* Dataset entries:
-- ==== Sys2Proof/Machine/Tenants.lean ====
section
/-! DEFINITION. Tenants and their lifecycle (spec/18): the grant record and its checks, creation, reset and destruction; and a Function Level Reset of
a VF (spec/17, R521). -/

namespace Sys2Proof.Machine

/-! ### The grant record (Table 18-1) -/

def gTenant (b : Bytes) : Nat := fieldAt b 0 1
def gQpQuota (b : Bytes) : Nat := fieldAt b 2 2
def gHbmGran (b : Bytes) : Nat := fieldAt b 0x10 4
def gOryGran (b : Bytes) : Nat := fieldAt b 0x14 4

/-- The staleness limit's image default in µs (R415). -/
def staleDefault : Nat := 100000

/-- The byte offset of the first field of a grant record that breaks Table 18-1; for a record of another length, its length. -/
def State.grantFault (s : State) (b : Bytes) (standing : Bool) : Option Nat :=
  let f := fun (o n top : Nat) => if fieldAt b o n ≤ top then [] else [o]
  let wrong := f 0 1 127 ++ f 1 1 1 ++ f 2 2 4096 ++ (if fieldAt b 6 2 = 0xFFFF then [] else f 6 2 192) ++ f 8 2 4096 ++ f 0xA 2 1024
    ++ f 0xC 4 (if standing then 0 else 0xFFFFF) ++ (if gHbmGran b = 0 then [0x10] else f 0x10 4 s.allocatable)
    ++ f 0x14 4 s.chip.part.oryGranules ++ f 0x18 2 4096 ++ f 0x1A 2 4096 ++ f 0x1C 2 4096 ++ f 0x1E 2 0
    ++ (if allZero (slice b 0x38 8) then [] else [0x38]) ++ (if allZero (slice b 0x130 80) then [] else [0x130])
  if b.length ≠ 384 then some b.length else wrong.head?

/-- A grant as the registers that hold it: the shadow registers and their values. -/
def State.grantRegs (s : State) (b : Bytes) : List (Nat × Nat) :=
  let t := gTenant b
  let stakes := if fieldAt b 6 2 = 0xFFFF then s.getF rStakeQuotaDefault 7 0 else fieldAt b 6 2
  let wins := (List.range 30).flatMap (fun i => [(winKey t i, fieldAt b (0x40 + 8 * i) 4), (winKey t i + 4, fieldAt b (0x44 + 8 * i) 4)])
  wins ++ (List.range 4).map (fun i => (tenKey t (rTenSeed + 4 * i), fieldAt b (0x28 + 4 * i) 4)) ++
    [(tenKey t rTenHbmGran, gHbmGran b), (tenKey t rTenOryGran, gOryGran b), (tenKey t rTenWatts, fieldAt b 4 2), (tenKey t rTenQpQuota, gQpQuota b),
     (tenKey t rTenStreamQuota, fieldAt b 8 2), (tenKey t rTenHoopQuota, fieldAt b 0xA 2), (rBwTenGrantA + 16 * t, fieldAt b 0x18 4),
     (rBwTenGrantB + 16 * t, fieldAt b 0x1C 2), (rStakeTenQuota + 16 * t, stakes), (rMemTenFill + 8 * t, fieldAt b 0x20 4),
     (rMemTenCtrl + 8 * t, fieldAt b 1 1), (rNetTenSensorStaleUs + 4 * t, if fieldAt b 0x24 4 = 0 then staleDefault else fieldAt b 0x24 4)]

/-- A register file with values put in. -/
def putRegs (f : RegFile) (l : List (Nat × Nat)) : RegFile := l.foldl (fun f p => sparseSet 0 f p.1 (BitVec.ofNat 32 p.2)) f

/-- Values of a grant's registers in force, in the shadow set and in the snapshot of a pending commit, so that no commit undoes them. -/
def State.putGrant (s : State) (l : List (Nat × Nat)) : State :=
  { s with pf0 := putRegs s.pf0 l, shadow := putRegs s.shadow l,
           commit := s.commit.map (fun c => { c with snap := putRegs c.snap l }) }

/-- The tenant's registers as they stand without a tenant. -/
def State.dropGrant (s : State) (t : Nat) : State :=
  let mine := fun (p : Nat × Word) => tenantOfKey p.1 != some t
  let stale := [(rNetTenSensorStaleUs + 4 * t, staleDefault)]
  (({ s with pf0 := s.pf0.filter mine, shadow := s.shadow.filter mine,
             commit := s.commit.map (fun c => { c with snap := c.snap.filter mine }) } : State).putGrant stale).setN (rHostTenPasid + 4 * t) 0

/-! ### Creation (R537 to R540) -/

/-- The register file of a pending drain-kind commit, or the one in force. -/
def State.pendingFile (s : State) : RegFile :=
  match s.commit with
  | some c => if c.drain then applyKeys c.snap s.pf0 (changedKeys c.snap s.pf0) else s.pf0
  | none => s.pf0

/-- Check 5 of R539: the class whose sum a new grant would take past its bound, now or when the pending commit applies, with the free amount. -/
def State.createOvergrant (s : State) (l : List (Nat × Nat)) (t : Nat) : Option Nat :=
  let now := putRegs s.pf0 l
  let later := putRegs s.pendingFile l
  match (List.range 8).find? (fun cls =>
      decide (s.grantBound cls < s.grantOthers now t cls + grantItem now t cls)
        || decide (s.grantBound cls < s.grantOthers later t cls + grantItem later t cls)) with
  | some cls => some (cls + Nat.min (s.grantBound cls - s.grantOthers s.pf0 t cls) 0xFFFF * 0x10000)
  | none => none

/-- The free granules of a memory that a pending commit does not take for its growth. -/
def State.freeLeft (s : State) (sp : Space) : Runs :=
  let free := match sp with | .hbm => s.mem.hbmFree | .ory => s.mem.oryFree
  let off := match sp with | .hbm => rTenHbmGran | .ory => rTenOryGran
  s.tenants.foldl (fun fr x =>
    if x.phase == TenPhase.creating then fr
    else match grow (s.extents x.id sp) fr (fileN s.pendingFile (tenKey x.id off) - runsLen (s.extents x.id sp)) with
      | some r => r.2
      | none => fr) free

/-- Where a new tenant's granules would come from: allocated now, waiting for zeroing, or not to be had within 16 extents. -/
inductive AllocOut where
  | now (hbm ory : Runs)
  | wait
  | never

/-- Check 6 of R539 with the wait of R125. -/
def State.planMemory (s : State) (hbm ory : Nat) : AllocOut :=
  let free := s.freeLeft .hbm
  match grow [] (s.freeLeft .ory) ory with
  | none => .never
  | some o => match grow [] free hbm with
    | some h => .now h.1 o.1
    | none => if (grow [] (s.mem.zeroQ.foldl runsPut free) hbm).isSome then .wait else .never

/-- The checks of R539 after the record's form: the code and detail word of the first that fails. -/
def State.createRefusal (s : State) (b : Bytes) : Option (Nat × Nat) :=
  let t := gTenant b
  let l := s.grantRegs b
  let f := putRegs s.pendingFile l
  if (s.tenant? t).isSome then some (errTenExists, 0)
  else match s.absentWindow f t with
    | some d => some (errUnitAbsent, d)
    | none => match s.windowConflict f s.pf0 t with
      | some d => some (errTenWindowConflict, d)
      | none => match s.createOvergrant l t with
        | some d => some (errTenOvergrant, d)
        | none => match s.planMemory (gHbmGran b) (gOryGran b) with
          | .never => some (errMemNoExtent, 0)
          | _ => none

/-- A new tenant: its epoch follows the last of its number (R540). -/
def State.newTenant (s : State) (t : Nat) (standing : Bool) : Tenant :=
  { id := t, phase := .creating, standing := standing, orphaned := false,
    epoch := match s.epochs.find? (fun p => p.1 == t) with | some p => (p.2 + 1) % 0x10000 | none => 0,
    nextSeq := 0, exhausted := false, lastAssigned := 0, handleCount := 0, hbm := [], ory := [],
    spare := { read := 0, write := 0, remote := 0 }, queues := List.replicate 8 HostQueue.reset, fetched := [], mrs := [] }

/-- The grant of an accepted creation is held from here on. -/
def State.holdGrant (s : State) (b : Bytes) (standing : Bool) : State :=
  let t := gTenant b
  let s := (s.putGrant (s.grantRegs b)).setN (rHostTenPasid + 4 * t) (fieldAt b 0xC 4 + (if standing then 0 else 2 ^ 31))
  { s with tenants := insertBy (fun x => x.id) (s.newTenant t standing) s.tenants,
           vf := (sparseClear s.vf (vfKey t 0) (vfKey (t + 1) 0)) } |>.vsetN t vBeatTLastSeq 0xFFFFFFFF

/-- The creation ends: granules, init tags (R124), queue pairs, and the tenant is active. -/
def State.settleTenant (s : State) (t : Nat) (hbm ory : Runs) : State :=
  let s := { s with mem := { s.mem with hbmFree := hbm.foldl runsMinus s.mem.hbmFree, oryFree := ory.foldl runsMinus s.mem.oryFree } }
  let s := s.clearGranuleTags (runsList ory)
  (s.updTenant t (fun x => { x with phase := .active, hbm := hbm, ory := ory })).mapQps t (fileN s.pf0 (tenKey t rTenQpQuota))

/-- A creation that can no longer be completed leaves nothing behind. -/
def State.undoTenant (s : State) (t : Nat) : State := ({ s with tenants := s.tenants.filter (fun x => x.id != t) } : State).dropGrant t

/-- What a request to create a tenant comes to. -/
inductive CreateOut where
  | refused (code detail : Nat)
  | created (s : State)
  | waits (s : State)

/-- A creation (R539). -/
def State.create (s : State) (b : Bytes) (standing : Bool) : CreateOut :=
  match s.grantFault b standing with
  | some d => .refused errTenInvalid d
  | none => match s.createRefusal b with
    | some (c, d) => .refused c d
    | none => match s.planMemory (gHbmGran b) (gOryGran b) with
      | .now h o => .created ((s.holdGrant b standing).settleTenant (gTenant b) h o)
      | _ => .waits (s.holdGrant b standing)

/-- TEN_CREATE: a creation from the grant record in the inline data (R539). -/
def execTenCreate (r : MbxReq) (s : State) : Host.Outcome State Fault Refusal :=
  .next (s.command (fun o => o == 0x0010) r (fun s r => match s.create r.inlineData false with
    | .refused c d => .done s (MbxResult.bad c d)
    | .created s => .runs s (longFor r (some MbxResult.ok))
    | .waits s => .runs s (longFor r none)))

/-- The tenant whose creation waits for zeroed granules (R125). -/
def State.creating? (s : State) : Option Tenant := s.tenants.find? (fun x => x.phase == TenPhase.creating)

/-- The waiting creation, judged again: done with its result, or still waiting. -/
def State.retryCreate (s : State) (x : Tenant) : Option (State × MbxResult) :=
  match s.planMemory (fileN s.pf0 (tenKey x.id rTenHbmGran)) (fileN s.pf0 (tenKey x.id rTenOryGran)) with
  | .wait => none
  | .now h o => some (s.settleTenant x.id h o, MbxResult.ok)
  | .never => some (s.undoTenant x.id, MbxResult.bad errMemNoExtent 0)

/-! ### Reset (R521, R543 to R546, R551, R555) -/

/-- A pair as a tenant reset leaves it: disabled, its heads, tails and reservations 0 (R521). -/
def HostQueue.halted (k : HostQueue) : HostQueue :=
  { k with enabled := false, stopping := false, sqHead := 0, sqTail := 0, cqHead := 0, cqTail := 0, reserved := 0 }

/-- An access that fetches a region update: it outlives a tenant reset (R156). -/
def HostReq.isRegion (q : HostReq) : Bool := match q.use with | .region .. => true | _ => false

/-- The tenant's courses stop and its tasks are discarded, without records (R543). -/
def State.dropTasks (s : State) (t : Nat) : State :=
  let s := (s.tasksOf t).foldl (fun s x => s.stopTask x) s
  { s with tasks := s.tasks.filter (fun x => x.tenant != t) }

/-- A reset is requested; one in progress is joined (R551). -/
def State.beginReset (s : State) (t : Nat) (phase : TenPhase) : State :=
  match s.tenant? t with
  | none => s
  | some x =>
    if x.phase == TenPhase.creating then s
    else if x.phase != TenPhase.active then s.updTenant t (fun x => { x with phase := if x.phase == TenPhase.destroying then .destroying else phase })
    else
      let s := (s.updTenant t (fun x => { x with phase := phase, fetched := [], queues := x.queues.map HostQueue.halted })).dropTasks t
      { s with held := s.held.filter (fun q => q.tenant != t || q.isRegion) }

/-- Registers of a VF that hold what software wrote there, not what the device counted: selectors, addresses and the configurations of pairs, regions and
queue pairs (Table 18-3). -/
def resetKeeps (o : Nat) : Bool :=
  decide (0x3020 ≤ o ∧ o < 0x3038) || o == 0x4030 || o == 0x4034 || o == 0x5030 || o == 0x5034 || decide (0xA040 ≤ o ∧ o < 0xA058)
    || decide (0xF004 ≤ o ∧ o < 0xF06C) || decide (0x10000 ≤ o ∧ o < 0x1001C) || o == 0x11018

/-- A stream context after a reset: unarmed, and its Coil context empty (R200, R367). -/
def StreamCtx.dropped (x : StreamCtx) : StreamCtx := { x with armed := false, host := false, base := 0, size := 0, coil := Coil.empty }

* Exercise details: Take the entries above and return only the lines from the one with "s.createRefusal b with" to the one with "h o, MbxResult.ok)", both included, unchanged.

* Written response:
  | none => match s.createRefusal b with
    | some (c, d) => .refused c d
    | none => match s.planMemory (gHbmGran b) (gOryGran b) with
      | .now h o => .created ((s.holdGrant b standing).settleTenant (gTenant b) h o)
      | _ => .waits (s.holdGrant b standing)

/-- TEN_CREATE: a creation from the grant record in the inline data (R539). -/
def execTenCreate (r : MbxReq) (s : State) : Host.Outcome State Fault Refusal :=
  .next (s.command (fun o => o == 0x0010) r (fun s r => match s.create r.inlineData false with
    | .refused c d => .done s (MbxResult.bad c d)
    | .created s => .runs s (longFor r (some MbxResult.ok))
    | .waits s => .runs s (longFor r none)))

/-- The tenant whose creation waits for zeroed granules (R125). -/
def State.creating? (s : State) : Option Tenant := s.tenants.find? (fun x => x.phase == TenPhase.creating)

/-- The waiting creation, judged again: done with its result, or still waiting. -/
def State.retryCreate (s : State) (x : Tenant) : Option (State × MbxResult) :=
  match s.planMemory (fileN s.pf0 (tenKey x.id rTenHbmGran)) (fileN s.pf0 (tenKey x.id rTenOryGran)) with
  | .wait => none
  | .now h o => some (s.settleTenant x.id h o, MbxResult.ok)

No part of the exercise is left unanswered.